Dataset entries
****************

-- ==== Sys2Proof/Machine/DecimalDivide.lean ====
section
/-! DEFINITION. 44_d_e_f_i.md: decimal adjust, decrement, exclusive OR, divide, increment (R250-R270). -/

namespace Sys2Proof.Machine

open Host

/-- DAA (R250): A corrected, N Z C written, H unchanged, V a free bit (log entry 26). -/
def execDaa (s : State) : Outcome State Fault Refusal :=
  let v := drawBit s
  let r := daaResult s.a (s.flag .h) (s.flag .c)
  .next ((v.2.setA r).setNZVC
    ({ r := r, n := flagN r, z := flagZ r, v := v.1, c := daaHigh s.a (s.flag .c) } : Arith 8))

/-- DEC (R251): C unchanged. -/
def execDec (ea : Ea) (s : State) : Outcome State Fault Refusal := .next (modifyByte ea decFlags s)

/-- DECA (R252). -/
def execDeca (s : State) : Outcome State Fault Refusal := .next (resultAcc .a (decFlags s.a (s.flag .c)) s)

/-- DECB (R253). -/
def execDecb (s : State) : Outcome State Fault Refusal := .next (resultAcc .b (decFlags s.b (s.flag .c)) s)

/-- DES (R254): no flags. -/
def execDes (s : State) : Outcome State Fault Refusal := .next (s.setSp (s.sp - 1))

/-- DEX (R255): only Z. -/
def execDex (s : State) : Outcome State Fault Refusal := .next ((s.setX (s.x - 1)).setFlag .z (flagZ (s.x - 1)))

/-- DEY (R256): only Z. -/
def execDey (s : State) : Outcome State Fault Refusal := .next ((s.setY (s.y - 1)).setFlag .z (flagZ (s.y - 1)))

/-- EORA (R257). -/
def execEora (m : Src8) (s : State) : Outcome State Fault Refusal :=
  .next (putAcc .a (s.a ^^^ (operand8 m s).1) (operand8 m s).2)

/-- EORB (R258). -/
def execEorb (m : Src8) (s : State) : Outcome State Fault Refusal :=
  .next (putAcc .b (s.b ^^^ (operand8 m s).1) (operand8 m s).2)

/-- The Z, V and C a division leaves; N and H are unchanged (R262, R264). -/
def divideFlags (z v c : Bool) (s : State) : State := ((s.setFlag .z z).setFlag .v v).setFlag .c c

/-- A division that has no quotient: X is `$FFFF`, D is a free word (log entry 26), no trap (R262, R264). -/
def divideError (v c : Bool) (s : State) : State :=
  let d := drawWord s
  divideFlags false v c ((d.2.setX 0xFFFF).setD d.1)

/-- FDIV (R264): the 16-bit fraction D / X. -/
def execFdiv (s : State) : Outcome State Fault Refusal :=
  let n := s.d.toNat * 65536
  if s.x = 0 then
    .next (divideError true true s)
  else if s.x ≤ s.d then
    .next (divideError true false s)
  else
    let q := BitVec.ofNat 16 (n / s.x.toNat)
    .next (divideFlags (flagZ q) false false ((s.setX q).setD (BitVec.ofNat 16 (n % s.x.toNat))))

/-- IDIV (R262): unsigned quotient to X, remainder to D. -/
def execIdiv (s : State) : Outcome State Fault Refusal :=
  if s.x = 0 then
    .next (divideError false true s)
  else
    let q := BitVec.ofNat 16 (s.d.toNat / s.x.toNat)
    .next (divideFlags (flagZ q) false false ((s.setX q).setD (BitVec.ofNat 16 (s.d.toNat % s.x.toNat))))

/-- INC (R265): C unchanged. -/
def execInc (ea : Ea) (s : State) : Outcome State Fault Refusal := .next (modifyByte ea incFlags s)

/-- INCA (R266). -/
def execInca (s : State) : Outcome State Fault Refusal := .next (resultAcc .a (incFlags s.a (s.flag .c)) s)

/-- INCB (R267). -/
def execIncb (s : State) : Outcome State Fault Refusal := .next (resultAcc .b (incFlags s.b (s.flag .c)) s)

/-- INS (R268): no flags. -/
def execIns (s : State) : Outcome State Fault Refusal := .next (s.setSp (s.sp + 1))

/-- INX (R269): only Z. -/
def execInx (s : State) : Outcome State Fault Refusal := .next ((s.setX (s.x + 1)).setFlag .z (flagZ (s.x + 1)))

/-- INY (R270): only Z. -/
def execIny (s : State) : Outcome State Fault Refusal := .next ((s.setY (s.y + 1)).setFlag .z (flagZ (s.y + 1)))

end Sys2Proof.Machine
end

****************

# PROBLEM STATEMENT:
Set down each entry exactly, leaving none out.

# WRITTEN RESPONSE:
-- ==== Sys2Proof/Machine/DecimalDivide.lean ====
section
/-! DEFINITION. 44_d_e_f_i.md: decimal adjust, decrement, exclusive OR, divide, increment (R250-R270). -/

namespace Sys2Proof.Machine

open Host

/-- DAA (R250): A corrected, N Z C written, H unchanged, V a free bit (log entry 26). -/
def execDaa (s : State) : Outcome State Fault Refusal :=
  let v := drawBit s
  let r := daaResult s.a (s.flag .h) (s.flag .c)
  .next ((v.2.setA r).setNZVC
    ({ r := r, n := flagN r, z := flagZ r, v := v.1, c := daaHigh s.a (s.flag .c) } : Arith 8))

/-- DEC (R251): C unchanged. -/
def execDec (ea : Ea) (s : State) : Outcome State Fault Refusal := .next (modifyByte ea decFlags s)

/-- DECA (R252). -/
def execDeca (s : State) : Outcome State Fault Refusal := .next (resultAcc .a (decFlags s.a (s.flag .c)) s)

/-- DECB (R253). -/
def execDecb (s : State) : Outcome State Fault Refusal := .next (resultAcc .b (decFlags s.b (s.flag .c)) s)

/-- DES (R254): no flags. -/
def execDes (s : State) : Outcome State Fault Refusal := .next (s.setSp (s.sp - 1))

/-- DEX (R255): only Z. -/
def execDex (s : State) : Outcome State Fault Refusal := .next ((s.setX (s.x - 1)).setFlag .z (flagZ (s.x - 1)))

/-- DEY (R256): only Z. -/
def execDey (s : State) : Outcome State Fault Refusal := .next ((s.setY (s.y - 1)).setFlag .z (flagZ (s.y - 1)))

/-- EORA (R257). -/
def execEora (m : Src8) (s : State) : Outcome State Fault Refusal :=
  .next (putAcc .a (s.a ^^^ (operand8 m s).1) (operand8 m s).2)

/-- EORB (R258). -/
def execEorb (m : Src8) (s : State) : Outcome State Fault Refusal :=
  .next (putAcc .b (s.b ^^^ (operand8 m s).1) (operand8 m s).2)

/-- The Z, V and C a division leaves; N and H are unchanged (R262, R264). -/
def divideFlags (z v c : Bool) (s : State) : State := ((s.setFlag .z z).setFlag .v v).setFlag .c c

/-- A division that has no quotient: X is `$FFFF`, D is a free word (log entry 26), no trap (R262, R264). -/
def divideError (v c : Bool) (s : State) : State :=
  let d := drawWord s
  divideFlags false v c ((d.2.setX 0xFFFF).setD d.1)

/-- FDIV (R264): the 16-bit fraction D / X. -/
def execFdiv (s : State) : Outcome State Fault Refusal :=
  let n := s.d.toNat * 65536
  if s.x = 0 then
    .next (divideError true true s)
  else if s.x ≤ s.d then
    .next (divideError true false s)
  else
    let q := BitVec.ofNat 16 (n / s.x.toNat)
    .next (divideFlags (flagZ q) false false ((s.setX q).setD (BitVec.ofNat 16 (n % s.x.toNat))))

/-- IDIV (R262): unsigned quotient to X, remainder to D. -/
def execIdiv (s : State) : Outcome State Fault Refusal :=
  if s.x = 0 then
    .next (divideError false true s)
  else
    let q := BitVec.ofNat 16 (s.d.toNat / s.x.toNat)
    .next (divideFlags (flagZ q) false false ((s.setX q).setD (BitVec.ofNat 16 (s.d.toNat % s.x.toNat))))

/-- INC (R265): C unchanged. -/
def execInc (ea : Ea) (s : State) : Outcome State Fault Refusal := .next (modifyByte ea incFlags s)

/-- INCA (R266). -/
def execInca (s : State) : Outcome State Fault Refusal := .next (resultAcc .a (incFlags s.a (s.flag .c)) s)

/-- INCB (R267). -/
def execIncb (s : State) : Outcome State Fault Refusal := .next (resultAcc .b (incFlags s.b (s.flag .c)) s)

/-- INS (R268): no flags. -/
def execIns (s : State) : Outcome State Fault Refusal := .next (s.setSp (s.sp + 1))

/-- INX (R269): only Z. -/
def execInx (s : State) : Outcome State Fault Refusal := .next ((s.setX (s.x + 1)).setFlag .z (flagZ (s.x + 1)))

/-- INY (R270): only Z. -/
def execIny (s : State) : Outcome State Fault Refusal := .next ((s.setY (s.y + 1)).setFlag .z (flagZ (s.y + 1)))

end Sys2Proof.Machine
end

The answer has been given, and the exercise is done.